**WHAT THIS TASK INVOLVES:** Please report, as a single number with no other text, how many lines of the listing contain "some".

**SUPPLIED RECORDS:**
▼

/-- R58: two CONSUMEs in a row read the same bytes, and the second a latch of 0. -/
def Obligations.ConsumeIsIdempotentForTheFrame : Prop :=
  ∀ s : State, ∃ t u, exec .consume s = .next t ∧ exec .consume t = .next u ∧
    u.rdFramePort = t.rdFramePort ∧ t.rdNewPort = s.newData ∧ u.rdNewPort = false ∧
    u.tuple = t.tuple ∧ (s.newData = false → t.tuple = s.tuple)

/-- R174: IDLE, in any state: its words, that it changes no element, its label; and any number of
IDLEs before an edge leaves the interval that edge measures unchanged. -/
def Obligations.IdleChangesNothing : Prop :=
  ∀ s : State,
    (∀ x < 2 ^ s.params.tsW, decode s.params (0b000 * 2 ^ s.params.tsW + x) = .ok .idle) ∧
    exec .idle s = .next { s with out := some ⟨⟨.none, false, .none⟩, none⟩ } ∧
    ∀ (n : Nat) (e : Instr), e.isEdge = true →
      ∃ t, execList (List.replicate n .idle ++ [e]) s = .next t ∧ exec e s = .next t

/-! ### Outcome labels -/

/-- R200: where the fields of the 6-bit code stand, which command reports which class, the only
combinations that occur, and that no command reads the label of the step before it. -/
def Obligations.OutcomeLabelsAreTheTabledOnes : Prop :=
  (∀ l : Label, l.code.extractLsb' 3 3 = l.cls.code ∧ l.code.getLsbD 2 = l.ud ∧
    l.code.extractLsb' 0 2 = l.frame.code) ∧
  (∀ c : Cls, c.code =
    match c with
    | .none => 0b000#3 | .rise => 0b001#3 | .noPrev => 0b010#3 | .sync => 0b011#3
    | .bit0 => 0b100#3 | .bit1 => 0b101#3 | .noise => 0b110#3) ∧
  (∀ v : Verdict, v.code =
    match v with
    | .none => 0b00#2 | .accept => 0b01#2 | .badChecksum => 0b10#2 | .duplicate => 0b11#2) ∧
  ∀ (i : Instr) (s : State), ∃ t l, exec i s = .next t ∧ t.label? = some l ∧
    t.outcomePort = l.code ∧ (∀ o, exec i { s with out := o } = .next t) ∧
    (l.cls = .none ↔ i = .idle ∨ i = .consume ∨ i = .reset) ∧
    (l.cls = .rise ↔ ∃ ts, i = .rise ts) ∧
    (l.cls = .noPrev ↔ (∃ ts, i = .fall ts) ∧ s.prevValid = false) ∧
    (l.cls = .sync ∨ l.cls = .bit0 ∨ l.cls = .bit1 ∨ l.cls = .noise →
      (∃ ts, i = .fall ts) ∧ s.prevValid = true) ∧
    (l.cls = .sync → classify s.params s.prevInterval t.prevInterval = .sync) ∧
    (l.cls = .bit0 → classify s.params s.prevInterval t.prevInterval = .bit false) ∧
    (l.cls = .bit1 → classify s.params s.prevInterval t.prevInterval = .bit true) ∧
    (l.cls = .noise → classify s.params s.prevInterval t.prevInterval = .noise) ∧
    (l.ud = true ↔ (l.cls = .bit0 ∨ l.cls = .bit1) ∧ s.bitIndex = .unsynced) ∧
    (l.frame ≠ .none → (l.cls = .bit0 ∨ l.cls = .bit1) ∧ l.ud = false ∧
      s.bitIndex = .accumulating 95 ∧ l.frame = verdictOf t.fb s.lastSum)

/-! ### Rules of the whole machine -/

/-- R25: the register code of `bit_index`: 0xFF for -1, 0x00 to 0x5F for 0 to 95, so that the codes
0x60 to 0xFE are never held, and reading it as a signed number gives the integer back. -/
def Obligations.IndexRegisterCodes : Prop :=
  (BitIndex.unsynced).code = 0xFF#8 ∧
  ∀ b : BitIndex, b.code.toInt = b.toInt ∧ -1 ≤ b.toInt ∧ b.toInt ≤ 95 ∧
    (b ≠ .unsynced → b.code.toNat ≤ 0x5F)

/-- R31: the initial state is UNSYNCED, and every move of `bit_index`, by what the command was and
reported. -/
def Obligations.IndexMovesAsTheStateMachine : Prop :=
  State.reset.bitIndex = .unsynced ∧
  ∀ (i : Instr) (s : State), ∃ t, exec i s = .next t ∧
    (i = .reset → t.bitIndex = .unsynced) ∧
    (i ≠ .reset → t.cls? = some .sync → t.bitIndex = .accumulating 0) ∧
    (i ≠ .reset → t.cls? ≠ some .sync →
      ∀ b, t.label?.bind Label.written = some b →
        ∃ k : Fin 96, s.bitIndex = .accumulating k ∧
          (k.val < 95 → t.bitIndex.toInt = k.val + 1 ∧ t.verdict? = some .none) ∧
          (k.val = 95 → t.bitIndex = .accumulating 0 ∧ t.verdict? ≠ some .none)) ∧
    (i ≠ .reset → t.cls? ≠ some .sync → t.label?.bind Label.written = none →
      t.bitIndex = s.bitIndex) ∧
    (t.bitIndex = .unsynced → s.bitIndex ≠ .unsynced → i = .reset)

/-- R29: the latch: set by an accept, cleared by CONSUME and RESET, changed by nothing else, 0 at
reset, and driven on the `new_data` output. -/
def Obligations.LatchIsSetByAcceptAndClearedByTheHost : Prop :=
  (∀ (i : Instr) (s : State), ∃ t, exec i s = .next t ∧
    (t.verdict? = some .accept → t.newData = true) ∧
    (i = .consume ∨ i = .reset → t.newData = false) ∧
    (t.verdict? ≠ some .accept → i ≠ .consume → i ≠ .reset → t.newData = s.newData)) ∧
  State.reset.newData = false ∧ ∀ s : State, s.newDataPort = s.newData

/-- `SNAP` and `last_sum` are written by an accept and by RESET, and by nothing else (from R27,
R28, R30, R176). -/
def Obligations.OnlyAcceptAndResetWriteTheSnapshot : Prop :=
  ∀ (i : Instr) (s : State), ∃ t, exec i s = .next t ∧
    t.snap = (if i = .reset then Frame.zero
      else if t.verdict? = some .accept then t.fb else s.snap) ∧
    t.lastSum = (if i = .reset then s.params.sumReset
      else if t.verdict? = some .accept then t.fb.checksum else s.lastSum)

▲

**ANSWER SECTION:** 12